What the exercise asks: From the records below, please repeat exactly the line that has "m.queueOut := rfl", the line that has "m.pickN := rfl", and every line between them, and nothing else.
(Given records Opens)
/-! ### setCtx -/

@[simp] theorem setCtx_clock (m : Mach) (k : Nat) (x : Ctx) : (m.setCtx k x).clock = m.clock := rfl
@[simp] theorem setCtx_dram (m : Mach) (k : Nat) (x : Ctx) : (m.setCtx k x).dram = m.dram := rfl
@[simp] theorem setCtx_l2 (m : Mach) (k : Nat) (x : Ctx) : (m.setCtx k x).l2 = m.l2 := rfl
@[simp] theorem setCtx_owner (m : Mach) (k : Nat) (x : Ctx) : (m.setCtx k x).owner = m.owner := rfl
@[simp] theorem setCtx_csm (m : Mach) (k : Nat) (x : Ctx) : (m.setCtx k x).csm = m.csm := rfl
@[simp] theorem setCtx_host (m : Mach) (k : Nat) (x : Ctx) : (m.setCtx k x).host = m.host := rfl
@[simp] theorem setCtx_remote (m : Mach) (k : Nat) (x : Ctx) : (m.setCtx k x).remote = m.remote := rfl
@[simp] theorem setCtx_remoteAcc (m : Mach) (k : Nat) (x : Ctx) : (m.setCtx k x).remoteAcc = m.remoteAcc := rfl
@[simp] theorem setCtx_lost (m : Mach) (k : Nat) (x : Ctx) : (m.setCtx k x).lost = m.lost := rfl
@[simp] theorem setCtx_whole (m : Mach) (k : Nat) (x : Ctx) : (m.setCtx k x).whole = m.whole := rfl
@[simp] theorem setCtx_bad (m : Mach) (k : Nat) (x : Ctx) : (m.setCtx k x).bad = m.bad := rfl
@[simp] theorem setCtx_ctxs (m : Mach) (k : Nat) (x : Ctx) : (m.setCtx k x).ctxs = m.ctxs.put k x := rfl
@[simp] theorem setCtx_regions (m : Mach) (k : Nat) (x : Ctx) : (m.setCtx k x).regions = m.regions := rfl
@[simp] theorem setCtx_crews (m : Mach) (k : Nat) (x : Ctx) : (m.setCtx k x).crews = m.crews := rfl
@[simp] theorem setCtx_gangs (m : Mach) (k : Nat) (x : Ctx) : (m.setCtx k x).gangs = m.gangs := rfl
@[simp] theorem setCtx_threads (m : Mach) (k : Nat) (x : Ctx) : (m.setCtx k x).threads = m.threads := rfl
@[simp] theorem setCtx_spindles (m : Mach) (k : Nat) (x : Ctx) : (m.setCtx k x).spindles = m.spindles := rfl
@[simp] theorem setCtx_dies (m : Mach) (k : Nat) (x : Ctx) : (m.setCtx k x).dies = m.dies := rfl
@[simp] theorem setCtx_pools (m : Mach) (k : Nat) (x : Ctx) : (m.setCtx k x).pools = m.pools := rfl
@[simp] theorem setCtx_results (m : Mach) (k : Nat) (x : Ctx) : (m.setCtx k x).results = m.results := rfl
@[simp] theorem setCtx_reqs (m : Mach) (k : Nat) (x : Ctx) : (m.setCtx k x).reqs = m.reqs := rfl
@[simp] theorem setCtx_seq (m : Mach) (k : Nat) (x : Ctx) : (m.setCtx k x).seq = m.seq := rfl
@[simp] theorem setCtx_wordNo (m : Mach) (k : Nat) (x : Ctx) : (m.setCtx k x).wordNo = m.wordNo := rfl
@[simp] theorem setCtx_pushes (m : Mach) (k : Nat) (x : Ctx) : (m.setCtx k x).pushes = m.pushes := rfl
@[simp] theorem setCtx_copies (m : Mach) (k : Nat) (x : Ctx) : (m.setCtx k x).copies = m.copies := rfl
@[simp] theorem setCtx_jobs (m : Mach) (k : Nat) (x : Ctx) : (m.setCtx k x).jobs = m.jobs := rfl
@[simp] theorem setCtx_streams (m : Mach) (k : Nat) (x : Ctx) : (m.setCtx k x).streams = m.streams := rfl
@[simp] theorem setCtx_nextId (m : Mach) (k : Nat) (x : Ctx) : (m.setCtx k x).nextId = m.nextId := rfl
@[simp] theorem setCtx_tickets (m : Mach) (k : Nat) (x : Ctx) : (m.setCtx k x).tickets = m.tickets := rfl
@[simp] theorem setCtx_ticketN (m : Mach) (k : Nat) (x : Ctx) : (m.setCtx k x).ticketN = m.ticketN := rfl
@[simp] theorem setCtx_codePas (m : Mach) (k : Nat) (x : Ctx) : (m.setCtx k x).codePas = m.codePas := rfl
@[simp] theorem setCtx_tainted (m : Mach) (k : Nat) (x : Ctx) : (m.setCtx k x).tainted = m.tainted := rfl
@[simp] theorem setCtx_access (m : Mach) (k : Nat) (x : Ctx) : (m.setCtx k x).access = m.access := rfl
@[simp] theorem setCtx_gale (m : Mach) (k : Nat) (x : Ctx) : (m.setCtx k x).gale = m.gale := rfl
@[simp] theorem setCtx_loader (m : Mach) (k : Nat) (x : Ctx) : (m.setCtx k x).loader = m.loader := rfl
@[simp] theorem setCtx_mgmt (m : Mach) (k : Nat) (x : Ctx) : (m.setCtx k x).mgmt = m.mgmt := rfl
@[simp] theorem setCtx_faultQ (m : Mach) (k : Nat) (x : Ctx) : (m.setCtx k x).faultQ = m.faultQ := rfl
@[simp] theorem setCtx_faults (m : Mach) (k : Nat) (x : Ctx) : (m.setCtx k x).faults = m.faults := rfl
@[simp] theorem setCtx_faultN (m : Mach) (k : Nat) (x : Ctx) : (m.setCtx k x).faultN = m.faultN := rfl
@[simp] theorem setCtx_subs (m : Mach) (k : Nat) (x : Ctx) : (m.setCtx k x).subs = m.subs := rfl
@[simp] theorem setCtx_subsPosted (m : Mach) (k : Nat) (x : Ctx) : (m.setCtx k x).subsPosted = m.subsPosted := rfl
@[simp] theorem setCtx_msix (m : Mach) (k : Nat) (x : Ctx) : (m.setCtx k x).msix = m.msix := rfl
@[simp] theorem setCtx_flr (m : Mach) (k : Nat) (x : Ctx) : (m.setCtx k x).flr = m.flr := rfl
@[simp] theorem setCtx_power (m : Mach) (k : Nat) (x : Ctx) : (m.setCtx k x).power = m.power := rfl
@[simp] theorem setCtx_fwImage (m : Mach) (k : Nat) (x : Ctx) : (m.setCtx k x).fwImage = m.fwImage := rfl
@[simp] theorem setCtx_links (m : Mach) (k : Nat) (x : Ctx) : (m.setCtx k x).links = m.links := rfl
@[simp] theorem setCtx_untold (m : Mach) (k : Nat) (x : Ctx) : (m.setCtx k x).untold = m.untold := rfl
@[simp] theorem setCtx_queueOut (m : Mach) (k : Nat) (x : Ctx) : (m.setCtx k x).queueOut = m.queueOut := rfl
@[simp] theorem setCtx_planOut (m : Mach) (k : Nat) (x : Ctx) : (m.setCtx k x).planOut = m.planOut := rfl
@[simp] theorem setCtx_recs (m : Mach) (k : Nat) (x : Ctx) : (m.setCtx k x).recs = m.recs := rfl
@[simp] theorem setCtx_replays (m : Mach) (k : Nat) (x : Ctx) : (m.setCtx k x).replays = m.replays := rfl
@[simp] theorem setCtx_throttled (m : Mach) (k : Nat) (x : Ctx) : (m.setCtx k x).throttled = m.throttled := rfl
@[simp] theorem setCtx_hostOut (m : Mach) (k : Nat) (x : Ctx) : (m.setCtx k x).hostOut = m.hostOut := rfl
@[simp] theorem setCtx_turns (m : Mach) (k : Nat) (x : Ctx) : (m.setCtx k x).turns = m.turns := rfl
@[simp] theorem setCtx_pickN (m : Mach) (k : Nat) (x : Ctx) : (m.setCtx k x).pickN = m.pickN := rfl
@[simp] theorem setCtx_freeN (m : Mach) (k : Nat) (x : Ctx) : (m.setCtx k x).freeN = m.freeN := rfl
@[simp] theorem setCtx_created (m : Mach) (k : Nat) (x : Ctx) : (m.setCtx k x).created = m.created := rfl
(Given records Closes)
Written solution:
@[simp] theorem setCtx_queueOut (m : Mach) (k : Nat) (x : Ctx) : (m.setCtx k x).queueOut = m.queueOut := rfl
@[simp] theorem setCtx_planOut (m : Mach) (k : Nat) (x : Ctx) : (m.setCtx k x).planOut = m.planOut := rfl
@[simp] theorem setCtx_recs (m : Mach) (k : Nat) (x : Ctx) : (m.setCtx k x).recs = m.recs := rfl
@[simp] theorem setCtx_replays (m : Mach) (k : Nat) (x : Ctx) : (m.setCtx k x).replays = m.replays := rfl
@[simp] theorem setCtx_throttled (m : Mach) (k : Nat) (x : Ctx) : (m.setCtx k x).throttled = m.throttled := rfl
@[simp] theorem setCtx_hostOut (m : Mach) (k : Nat) (x : Ctx) : (m.setCtx k x).hostOut = m.hostOut := rfl
@[simp] theorem setCtx_turns (m : Mach) (k : Nat) (x : Ctx) : (m.setCtx k x).turns = m.turns := rfl
@[simp] theorem setCtx_pickN (m : Mach) (k : Nat) (x : Ctx) : (m.setCtx k x).pickN = m.pickN := rfl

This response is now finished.